Parsing Spring Variables Outside of the Spring Runtime

Dzeri, 25-06-2023, Programming

A proof-of-concept on how to mimic Spring Boot's approach to parsing variables from properties files.

Gradle, Java, Spring

The Problem

So I have a Java project that builds on Spring Boot, and uses Gradle as the build system. Recently I introduced Liquibase, which integrates with Spring Boot at application start time. That's fine and all, but when developing new migrations, I want to be able to run them without starting the application, by calling liquibase directly. This is indeed possible with the liquibase gradle plugin, however, having both options entails configuring them separately, which I think is bad practice, and might just make you give up if you use variable interpolation to slowly build up the final value.

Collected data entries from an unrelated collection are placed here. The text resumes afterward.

-- ==== Sys2Proof/Proofs/Configuration.lean ====
section
/-! SUPPORT. Which configurations the generator's function refuses (spec R8, R107). -/

namespace Sys2Proof

/-- R8's check as a proposition. -/
theorem Config.wf_iff (numRounds : Nat) (seed : List Byte) :
    Config.wf numRounds seed = true ↔ 1 ≤ numRounds ∧ numRounds ≤ 255 ∧ seed ≠ [] := by
  simp [Config.wf, and_assoc]

/-- Only the configuration check makes `generateConstants` refuse; the XOF and the packing never do. -/
theorem Machine.generateConstants_eq_none_iff (seed : List Byte) (numRounds : Nat) :
    Machine.generateConstants seed numRounds = none ↔ ¬ Config.wf numRounds seed = true := by
  simp only [Machine.generateConstants, ite_eq_right_iff, reduceCtorEq, imp_false]

/-- Settles O48: the refusal is the negation of R8's check, and this hardware's table is an answer. -/
theorem configurationCheck : Obligations.ConfigurationCheck := by
  unfold Obligations.ConfigurationCheck
  constructor
  · intro seed n
    rw [Machine.generateConstants_eq_none_iff, Config.wf_iff, not_and_or, not_and_or, not_le, not_le, not_ne_iff]
  · rw [Laws.generateConstants_seed]
    exact Option.some_ne_none _

end Sys2Proof
end

/-! SUPPORT. The register accesses: which of them reach a register, and what they answer (spec R180, R184, R190). -/

namespace Sys2Proof

open Sys2Proof.Machine Sys2Proof.Stated

namespace Machine

/-- A command answers a next state from every state: it is rejected, discarded or has its effect (R150). -/
theorem exec_completes (i : Instr) (s : State) : ∃ t, exec i s = .next t := by
  rcases exec_cases i s with ⟨-, h⟩ | ⟨-, -, -, h⟩ | ⟨-, -, -, h⟩ | ⟨-, -, h⟩ | ⟨-, -, -, -, h⟩ |
    ⟨-, -, -, len, -, h⟩ | ⟨-, -, -, -, h⟩ <;> exact ⟨_, h⟩

/-- A CMD write completes, whatever its word (R150). -/
theorem acceptCmd_completes (w : Word) (s : State) : ∃ t, acceptCmd w s = .next t := by
  rcases acceptCmd_cases w s with ⟨i, -, h⟩ | ⟨-, -, h⟩
  · rw [h]; exact exec_completes i s
  · exact ⟨_, h⟩

/-- A write that reaches a register completes (R180). -/
theorem writeReg_completes (r : Reg) (v : Word) (s : State) : ∃ t, writeReg r v s = .next t := by
  rcases writeReg_cases r v s with ⟨-, h⟩ | ⟨j, -, h⟩ | ⟨-, h⟩ | ⟨-, h⟩
  · rw [h]; exact acceptCmd_completes v s
  all_goals exact ⟨_, h⟩

/-- An offset leads to no register exactly when it is misaligned or reserved (R39, R56). -/
theorem regAt_eq_none_iff (off : Offset) : regAt off = none ↔ ¬ (off.toNat % 4 = 0 ∧ off.toNat < 0x58) := by
  unfold regAt
  dsimp only
  split_ifs <;> simp only [false_iff, true_iff] <;> omega

/-- An access reaches no register exactly when R180 does not admit it. -/
theorem regOfAccess_eq_none_iff (width : Width) (off : Offset) :
    regOfAccess width off = none ↔ ¬ admitted width off := by
  unfold regOfAccess admitted
  split
  case isTrue hw => simp only [hw, true_and, regAt_eq_none_iff]
  case isFalse hw => simp only [hw, false_and, not_false_eq_true]

/-- An admitted access reaches a register (R180). -/
theorem exists_reg_of_admitted {width : Width} {off : Offset} (h : admitted width off) :
    ∃ r, regOfAccess width off = some r :=
  Option.ne_none_iff_exists'.mp fun hn => (regOfAccess_eq_none_iff width off).mp hn h
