-- ==== Sys2Proof/WellFormed.lean ====
section
/-! DEFINITION. Which commands a command word can carry: the ranges of spec 30_encoding R69, column
"range the word can carry".  (Which ROM images are well-formed, R24, is in Machine/Rom.lean.) -/

namespace Sys2Proof

/-- Every operand fits its field of the command word (R69). -/
def Instr.wellFormed : Instr → Bool
  | .rst => true
  | .proc => true
  | .ffilt n => decide (n < 2 ^ 24)
  | .wrbuf i => decide (i < 2 ^ 23)
  | .rdbuf _ i => decide (i < 2 ^ 23)
  | .rdflt a => decide (a < 2 ^ 24)

end Sys2Proof
end

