-- ==== Sys2Proof/Certificates/Slice0/Obligations.lean ====
section
/-! DEFINITION. The statements for the provers.  Each docstring names the rules of spec/ it formalises. -/

open Sys2Proof Sys2Proof.Machine

/-! ### Encoding -/

/-- Words written out from the opcode map (R70, R75; the legal words of 95_test_vectors V-E1) decode to
the commands they stand for. -/
def Obligations.WrittenOutWordsDecode : Prop :=
  decode 0x10000000#32 = .ok .rst ∧ decode 0x20000000#32 = .ok .proc
    ∧ decode 0x30000007#32 = .ok (.ffilt 7) ∧ decode 0x40000003#32 = .ok (.wrbuf 3)
    ∧ decode 0x50800000#32 = .ok (.rdbuf .y 0) ∧ decode 0x50000003#32 = .ok (.rdbuf .x 3)
    ∧ decode 0x6000000D#32 = .ok (.rdflt 13)

/-- Decoding the word of a well-formed command gives the command back, with every operand at every value
its field can carry (R66, R69, R70). -/
def Obligations.DecodeOfEncodeIsTheCommand : Prop :=
  ∀ i : Instr, i.wellFormed = true → decode (encode i) = .ok i

/-- A word that decodes is the encoding of the command it decodes to, whose operands are in range: each
legal word has one meaning and no bit of it is ignored (R69, R70, R74). -/
def Obligations.EncodeOfDecodeIsTheWord : Prop :=
  ∀ (w : BitVec 32) (i : Instr), decode w = .ok i → i.wellFormed = true ∧ encode i = w

/-- A word is a row's when `(cmd_word AND mask) = match`, with the fields the row names; a word of no row
is illegal (R66, R69, R70). -/
def Obligations.DecodeFollowsOpcodeMap : Prop :=
  ∀ w : BitVec 32,
    (decode w = .ok .rst ↔ w &&& 0xFFFFFFFF#32 = 0x10000000#32)
    ∧ (decode w = .ok .proc ↔ w &&& 0xFFFFFFFF#32 = 0x20000000#32)
    ∧ (∀ n, decode w = .ok (.ffilt n) ↔
        w &&& 0xFF000000#32 = 0x30000000#32 ∧ n = (w.extractLsb' 0 24).toNat)
    ∧ (∀ i, decode w = .ok (.wrbuf i) ↔
        w &&& 0xFF800000#32 = 0x40000000#32 ∧ i = (w.extractLsb' 0 23).toNat)
    ∧ (∀ b i, decode w = .ok (.rdbuf b i) ↔
        w &&& 0xFF000000#32 = 0x50000000#32 ∧ i = (w.extractLsb' 0 23).toNat
          ∧ b = if w.getLsbD 23 then Bank.y else Bank.x)
    ∧ (∀ a, decode w = .ok (.rdflt a) ↔
        w &&& 0xFF000000#32 = 0x60000000#32 ∧ a = (w.extractLsb' 0 24).toNat)
    ∧ ((∃ e, decode w = .error e) ↔
        w &&& 0xFFFFFFFF#32 ≠ 0x10000000#32 ∧ w &&& 0xFFFFFFFF#32 ≠ 0x20000000#32
          ∧ w &&& 0xFF000000#32 ≠ 0x30000000#32 ∧ w &&& 0xFF800000#32 ≠ 0x40000000#32
          ∧ w &&& 0xFF000000#32 ≠ 0x50000000#32 ∧ w &&& 0xFF000000#32 ≠ 0x60000000#32)

/-! ### The step and the ports -/

/-- The step accepts the presented command, latches it, and is `exec` of the decoded command: the step
adds the latching of the word and of the `W` data lines, the passing of the edge, and the model's own
bookkeeping `exposed := .nothing` (log entry 11) (R35, R36, R74).  That the edge of acceptance runs the
whole command, of an `FFILT` the whole walk of R156, is the model's choice (log entries 10 and 13). -/
def Obligations.StepRunsTheDecodedCommand : Prop :=
  ∀ (s : State) (pin : PortIn) (rest : List PortIn) (i : Instr),
    presents s pin rest → decode pin.cmdWord = .ok i →
      step s = exec i
        { s with
          inputs := rest, cmdWord := pin.cmdWord, cmdData := clip s.prec pin.cmdData,
          exposed := .nothing }

/-- Which words are illegal, and that such a word is accepted, changes no state and is answered with
status 8 and data 0 (R72). -/
def Obligations.IllegalWordsAreAnsweredIllegalCommand : Prop :=
  ∀ (s : State) (pin : PortIn) (rest : List PortIn), presents s pin rest →
    let op := (pin.cmdWord.extractLsb' 28 4).toNat
    let rsv := (pin.cmdWord.extractLsb' 24 4).toNat
    let arg := (pin.cmdWord.extractLsb' 0 24).toNat
    (op = 0 ∨ 7 ≤ op ∨ rsv ≠ 0 ∨ ((op = 1 ∨ op = 2) ∧ arg ≠ 0)
        ∨ (op = 4 ∧ pin.cmdWord.getLsbD 23 = true)
      ↔ ∃ e, decode pin.cmdWord = .error e)
    ∧ ((∃ e, decode pin.cmdWord = .error e) →
        ∃ t, step s = .next t ∧ answers t .illegalCommand 0#64
          ∧ statusCode .illegalCommand = 8#4
          ∧ sameConfig s t ∧ t.file = s.file ∧ sameBuffer .x s t ∧ sameBuffer .y s t
          ∧ sameHidden s t ∧ t.draws = s.draws)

This got me thinking: "There must be a nice, official way to parse properties like Spring Boot would, without having to start the entire application". Well to my surprise, it seems like I'm some kind of pioneer in this way of thought and everyone else is duplicating configuration variables. I don't even want to think about how many unexpected bugs this has lead to. I even opened an issue with Spring Boot, and the proposal was turned down as "too complex to implement". Well, there's no point to only complaining, so let's try to build a workaround!

A Partial Solution

I've made a proof of concept that supports multiple Spring profiles, precedence and variable interpolation together with ENV variable overriding. It's not the cleanest and doesn't mirror Spring Boot entirely, but it should have you covered for most cases. This is how I integrated it in my build.gradle file:

import org.springframework.core.env.StandardEnvironment
import org.springframework.core.io.support.PathMatchingResourcePatternResolver
import org.springframework.core.io.support.ResourcePropertySource

sourceSets {
    main {
        java {
            srcDir ("src/main/java")
            srcDir ("build/generated/sources")
        }
    }
}

// Rest of build.gradle

// Extract properties as Spring Boot would
StandardEnvironment springBootEnvironment = new StandardEnvironment();
PathMatchingResourcePatternResolver resourcePatternResolver = new PathMatchingResourcePatternResolver()
String activeProfilesEnvVariable = "$System.env.spring_profiles_active"
String[] profiles = activeProfilesEnvVariable.split(",")
println "Active spring profiles: " + profiles
if (activeProfilesEnvVariable != "null" && profiles.length != 0) {
    for (final def profile in profiles) {
        for (final def resDir in sourceSets.main.getResources().srcDirs) {
            String searchPath = Paths.get("file:" + resDir.toString(), "application-" + profile + ".properties").toString()
            var resources = resourcePatternResolver.getResources(searchPath)
            for (final def res in resources) {
                springBootEnvironment.getPropertySources().addLast(new ResourcePropertySource(res))
            }
        }
    }
}
springBootEnvironment
        .getPropertySources()
        .addLast(
                new ResourcePropertySource(
                        resourcePatternResolver.getResource("file:src/main/resources/application.properties")
                )
        )

// Configure the liquibase plugin
liquibase {
    activities {
        main {
          username springBootEnvironment.getProperty("spring.datasource.username")
          password springBootEnvironment.getProperty("spring.datasource.password")
          // Other properties
        }
    }
}

You'd run gradle with the spring_profiles_active ENV variable set to whichever profile(s) you want, just like with your Spring Boot app, for example spring_profiles_active=dev gradle status. By default, it reads from the application.properties file.

As you can see, most of the code deals with the precedence and discovery of properties files. If you use yaml property files, you can use the YamlPropertySourceLoader.

To summarize, this piece of code will emulate the way Spring Boot parses properties according to active profiles. If you have a different approach, please share it in the comments!